The Long-Term Perspective
Royal says that the biggest disconnect for design and construction and HTM is that design and construction is short term for projects and HTM is longer term for operations; these two conflicts need to meet in the middle as many construction project bids will go to the lowest bid that might sacrifice the investment in quality utilities to the equipment.
“Often these are considered after a project has set a projected budget during the rough estimate planning. If HTM is involved in the capital budgeting with a design and construction team, they can account for these investments. However, HTM can’t expect to always be included in a strategic planning of construction projects, so it is important that a collaborative relationship is built with the design and construction team and they meet and compare notes on capital project proposals,” Royal says.
He says that often, HTM programs managed by third parties struggle with this involvement due to terms of a contract agreement; HTM contract agreements may be limited in their scope to just operational-type activities.

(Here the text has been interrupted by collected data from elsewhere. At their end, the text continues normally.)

-- ==== Sys2Proof/Machine/Sha.lean ====
section
/-! DEFINITION. SHA-256, the hash of the meter's log (R375, R376). -/

namespace Sys2Proof.Machine

/-- The round constants. -/
def shaK : List Word := [
  0x428A2F98#32, 0x71374491#32, 0xB5C0FBCF#32, 0xE9B5DBA5#32, 0x3956C25B#32, 0x59F111F1#32, 0x923F82A4#32, 0xAB1C5ED5#32,
  0xD807AA98#32, 0x12835B01#32, 0x243185BE#32, 0x550C7DC3#32, 0x72BE5D74#32, 0x80DEB1FE#32, 0x9BDC06A7#32, 0xC19BF174#32,
  0xE49B69C1#32, 0xEFBE4786#32, 0x0FC19DC6#32, 0x240CA1CC#32, 0x2DE92C6F#32, 0x4A7484AA#32, 0x5CB0A9DC#32, 0x76F988DA#32,
  0x983E5152#32, 0xA831C66D#32, 0xB00327C8#32, 0xBF597FC7#32, 0xC6E00BF3#32, 0xD5A79147#32, 0x06CA6351#32, 0x14292967#32,
  0x27B70A85#32, 0x2E1B2138#32, 0x4D2C6DFC#32, 0x53380D13#32, 0x650A7354#32, 0x766A0ABB#32, 0x81C2C92E#32, 0x92722C85#32,
  0xA2BFE8A1#32, 0xA81A664B#32, 0xC24B8B70#32, 0xC76C51A3#32, 0xD192E819#32, 0xD6990624#32, 0xF40E3585#32, 0x106AA070#32,
  0x19A4C116#32, 0x1E376C08#32, 0x2748774C#32, 0x34B0BCB5#32, 0x391C0CB3#32, 0x4ED8AA4A#32, 0x5B9CCA4F#32, 0x682E6FF3#32,
  0x748F82EE#32, 0x78A5636F#32, 0x84C87814#32, 0x8CC70208#32, 0x90BEFFFA#32, 0xA4506CEB#32, 0xBEF9A3F7#32, 0xC67178F2#32]

/-- The initial hash value. -/
def shaH0 : List Word := [
  0x6A09E667#32, 0xBB67AE85#32, 0x3C6EF372#32, 0xA54FF53A#32, 0x510E527F#32, 0x9B05688C#32, 0x1F83D9AB#32, 0x5BE0CD19#32]

/-- The functions of a round and of the message schedule. -/
def shaCh (x y z : Word) : Word := (x &&& y) ^^^ (~~~x &&& z)
def shaMaj (x y z : Word) : Word := (x &&& y) ^^^ (x &&& z) ^^^ (y &&& z)
def shaBig0 (x : Word) : Word := x.rotateRight 2 ^^^ x.rotateRight 13 ^^^ x.rotateRight 22
def shaBig1 (x : Word) : Word := x.rotateRight 6 ^^^ x.rotateRight 11 ^^^ x.rotateRight 25
def shaSmall0 (x : Word) : Word := x.rotateRight 7 ^^^ x.rotateRight 18 ^^^ (x >>> 3)
def shaSmall1 (x : Word) : Word := x.rotateRight 17 ^^^ x.rotateRight 19 ^^^ (x >>> 10)

/-- Extends the message schedule, newest word first, by n words. -/
def shaSchedule : Nat → List Word → List Word
  | 0, w => w
  | n + 1, w =>
    shaSchedule n ((shaSmall1 (w.getD 1 0) + w.getD 6 0 + shaSmall0 (w.getD 14 0) + w.getD 15 0) :: w)

/-- The eight working variables. -/
structure ShaVars where
  a : Word
  b : Word
  c : Word
  d : Word
  e : Word
  f : Word
  g : Word
  h : Word

/-- One round. -/
def shaRound (v : ShaVars) (kw : Word × Word) : ShaVars :=
  let t1 := v.h + shaBig1 v.e + shaCh v.e v.f v.g + kw.1 + kw.2
  let t2 := shaBig0 v.a + shaMaj v.a v.b v.c
  ⟨t1 + t2, v.a, v.b, v.c, v.d + t1, v.e, v.f, v.g⟩

/-- The working variables that a hash value starts. -/
def shaStart (h : List Word) : ShaVars :=
  ⟨h.getD 0 0, h.getD 1 0, h.getD 2 0, h.getD 3 0, h.getD 4 0, h.getD 5 0, h.getD 6 0, h.getD 7 0⟩

/-- Compresses one block of sixteen words into the hash value. -/
def shaBlock (h : List Word) (block : List Word) : List Word :=
  let w := (shaSchedule 48 block.reverse).reverse
  let v := (shaK.zip w).foldl shaRound (shaStart h)
  List.zipWith (· + ·) h [v.a, v.b, v.c, v.d, v.e, v.f, v.g, v.h]

/-- Four bytes as a word, the highest first. -/
def shaWord (l : List Byte) : Word := BitVec.ofNat 32 (l.foldl (fun a b => a * 256 + b.toNat) 0)

/-- The words of n blocks of bytes. -/
def shaWords : Nat → List Byte → List Word
  | 0, _ => []
  | n + 1, l => shaWord (l.take 4) :: shaWords n (l.drop 4)

/-- Hashes n blocks. -/
def shaBlocks : Nat → List Byte → List Word → List Word
  | 0, _, h => h
  | n + 1, l, h => shaBlocks n (l.drop 64) (shaBlock h (shaWords 16 l))

/-- The message with its padding: a bit 1, zeros, and the length in bits. -/
def shaPad (l : List Byte) : List Byte :=
  let zeros := (119 - l.length % 64) % 64
  l ++ [0x80#8] ++ List.replicate zeros 0 ++
    (List.range 8).map (fun i => BitVec.ofNat 8 (8 * l.length / 256 ^ (7 - i)))

/-- SHA-256: 32 bytes, in the order in which it produces them. -/
def sha256 (l : List Byte) : List Byte :=
  let m := shaPad l
  (shaBlocks (m.length / 64) m shaH0).flatMap (fun w =>
    (List.range 4).map (fun i => BitVec.ofNat 8 (w.toNat / 256 ^ (3 - i))))

end Sys2Proof.Machine
end

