/-- A byte of the sealed-meter mirror's region (R384). -/
def State.mirrorByte (s : State) (a : Nat) : Byte :=
  let m := s.meter
  if a < 0x400000 then (m.mirror.get [] (a / 128)).getD (a % 128) 0
  else if a < 0x400040 then m.mirrorStatus.getD (a - 0x400000) 0
  else if a < 0x400080 then m.mirrorKey.getD (a - 0x400040) 0
  else m.mirrorCfg.getD (a - 0x400080) 0

/-- What a read of a region answers, from a region offset up. -/
def State.regionRead (s : State) (region a n : Nat) : List Byte :=
  match region with
  | 0 => s.cellarSeen a n
  | 1 => getBytes s.host.snapArea a n
  | _ => (List.range n).map (fun i => s.mirrorByte (a + i))

/-- BAR4_ACCESS (R182, R184, R229): a write reaches host-writable primary shelves through a window with wr only; a read
of a bank that is not in the pool is a permission error. `ecc` are the errors of the cellar words read, and `waits` how many
of the access's pieces waited for their bank (R227, R231). -/
def bar4Access (off size : Nat) (write : Bool) (data : List Byte) (ecc : List (Nat × CellEcc)) (waits : Nat) (s : State) : State :=
  if !s.hostReaches then s
  else
    match s.windowAt off with
    | none => s.decodeMiss 2 off write
    | some w =>
      let region := s.rd (Reg.HST_WIN_CTL_region w)
      let a := s.rd (Reg.HST_WIN_TGT_tgt w) * 4096 + (off - s.winBase w)
      let last := a + size - 1
      let may := region == 0 && s.on (Reg.HST_WIN_CTL_wr w) && s.cellarOk 26 a true && s.cellarOk 26 last true
      if s.pstate = 6 ∨ regionSize region ≤ last ∨ s.windowAt (off + size - 1) ≠ some w ∨ (write && !may) then
        s.decodeMiss 2 off write
      else if write then { (s.pieceWaits 26 waits).cellarPut a data with resp := .ok 0 }
      else if region = 0 ∧ !(s.cellarOk 26 a false && s.cellarOk 26 last false) then
        { s.xbrError 2 26 0 a false with resp := .unsupported }
      else if region = 0 then
        let r := ((s.pieceWaits 26 waits).afterSeen a size).readEcc 26 a ecc (s.regionRead 0 a size)
        { r.1 with resp := if r.2.2 then .marked r.2.1 else .bytes r.2.1 }
      else { s with resp := .bytes (s.regionRead region a size) }

/-! ### Configuration requests (R177, R179, R406) -/

/-- The fields of configuration space that R177 states, in the encodings of the PCI Express Base Specification (PRESUMED, log
entry 61). -/
def cfgField : CfgField → Nat
  | .classCode => 0x040100
  | .maxPayloadSupported => 2
  | .completionTimeoutRanges => 0
  | .completionTimeoutDisable => 0
  | .aspmSupport => 2
  | .extendedTag => 1
  | .tenBitTag => 0
  | .functionLevelReset => 1
  | .msixTableSize => 63
  | .interruptPin => 0

/-- Whether the function has a capability (R177). -/
def cfgHas : CfgCap → Bool
  | .powerManagement => true
  | .pciExpress => true
  | .msix => true
  | .advancedErrorReporting => true
  | .msi => false
  | .sriov => false
  | .ats => false
  | .pasid => false
  | .l1PmSubstates => false

/-- The size of the BAR that a BAR register belongs to (R180). -/
def barSize (n : Nat) : Nat :=
  if n < 2 then 2 ^ 20 else if n < 4 then 2 ^ 16 else 2 ^ 28

/-- A BAR register (R180): an even one holds a 64-bit BAR's low address bits above its size, with the type, and with the
prefetchable bit of BAR4; an odd one the high address bits. -/
def State.barReg (s : State) (n : Nat) : Word :=
  let v := s.host.bar.get 0 n
  if n % 2 = 1 then v
  else BitVec.ofNat 32 (v.toNat / barSize n * barSize n + 4 + (if n = 4 then 8 else 0))

/-- CONFIG_REQUEST (R406): retry status until a header's IDs are presented; then the IDs, the controls the engine acts
on, the properties of R177 and the BAR registers of R180, or an open value for what the PCI Express specification alone
defines. -/
def configRequest (req : CfgReq) (s : State) : State :=
  if !s.hostReaches || s.rd Reg.HST_STATUS_speed == 0 then s
  else match s.host.ids with
    | none => { s with resp := .retry }
    | some (vendor, subVendor, subId) =>
      match req with
      | .readIds =>
        let v := BitVec.ofNat 64 (vendor + 0x9648 * 2 ^ 16 + subVendor * 2 ^ 32 + subId * 2 ^ 48)
        { s with resp := .ok v }
      | .msixControl en mask =>
        { s with host := { s.host with msixEn := en, msixMask := mask }, resp := .ok 0 }.sendPending
      | .memorySpace on => { s.wr Reg.HST_STATUS_mse (b2n on) with resp := .ok 0 }
      | .field f => { s with resp := .ok (BitVec.ofNat 64 (cfgField f)) }
      | .capability c => { s with resp := .ok (BitVec.ofNat 64 (b2n (cfgHas c))) }
      | .barRead n => { s with resp := .ok ((s.barReg n).setWidth 64) }
      | .barWrite n v => { s with host := { s.host with bar := s.host.bar.insert n v }, resp := .ok 0 }
      | .other =>
        let (v, s) := s.drawBits 64
        { s with resp := .ok v }

/-- REGISTER_WRITE (R9). -/
def execRegisterWrite (who : Agent) (off : Nat) (val : Word) (s : State) : Host.Outcome State Fault Refusal :=
  whenWf (.registerWrite who off val) (registerWrite who off val s)

/-- UNSUPPORTED_ACCESS (R6). -/
def execUnsupportedAccess (off size : Nat) (write : Bool) (s : State) : Host.Outcome State Fault Refusal :=
  whenWf (.unsupportedAccess off size write) (unsupportedAccess off size write s)

/-- PAIR_LO_READ (R8). -/
def execPairLoRead (off : Nat) (s : State) : Host.Outcome State Fault Refusal :=
  whenWf (.pairLoRead off) (pairLoRead off s)

/-- PAIR_HI_WRITE (R8). -/
def execPairHiWrite (who : Agent) (off : Nat) (val : Word) (s : State) : Host.Outcome State Fault Refusal :=
  whenWf (.pairHiWrite who off val) (pairHiWrite who off val s)

/-- PROGRAM_MEMORY_WRITE (R220). -/
def execProgramMemoryWrite (who : Agent) (off : Nat) (val : Word) (s : State) : Host.Outcome State Fault Refusal :=
  whenWf (.programMemoryWrite who off val) (programMemoryWrite who off val s)

/-- MSIX_TABLE_ACCESS (R180). -/
def execMsixTableAccess (off size : Nat) (write : Bool) (val : BitVec 64) (s : State) : Host.Outcome State Fault Refusal :=
  whenWf (.msixTableAccess off size write val) (msixTableAccess off size write val s)

/-- BAR4_ACCESS (R182). -/
def execBar4Access (off size : Nat) (write : Bool) (data : List Byte) (ecc : List (Nat × CellEcc)) (waits : Nat) (s : State) : Host.Outcome State Fault Refusal :=
  whenWf (.bar4Access off size write data ecc waits) (bar4Access off size write data ecc waits s)

/-- CONFIG_REQUEST (R406). -/
def execConfigRequest (req : CfgReq) (s : State) : Host.Outcome State Fault Refusal :=
  whenWf (.configRequest req) (configRequest req s)

/-- EVENT_ENABLE_WRITE (R195). -/
def execEventEnableWrite (off : Nat) (val : Word) (s : State) : Host.Outcome State Fault Refusal :=
  whenWf (.eventEnableWrite off val) (eventEnableWrite off val s)

end Sys2Proof.Machine
end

“However, it can be a success for a third-party HTM program to offer these as value added services to assist with capital planning. Engineering and architectural companies will sometimes offer these services to their customers, but much of their information that is valuable comes from the HTM team that has the experience with the equipment and vendors to add procurement input,” Royal adds.
As TechNation pointed out in 2018, new construction and renovation projects allow HTM to “prove their value outside of inventory, PM and repair activities.” The goal is that the considerations outlined in this article can be employed to reduce the risk of baptism by fire so that all stakeholders will be happy with the long-term results.
“As essential partners, the HTM and general contractor need to work hand in hand on any remodel or construction project. The more complex the project the more this relationship affects outcomes. HTM should be involved throughout the entire process; from equipment acquisition, through funding, into design and construction and finally equipment installation and staff applications and training. An HTM that can navigate relationships and milestones is key to the success of any hospital remodel or construction process. As a general contractor, I can speak from direct experience that we interact almost daily with HTM during construction,” Cook adds.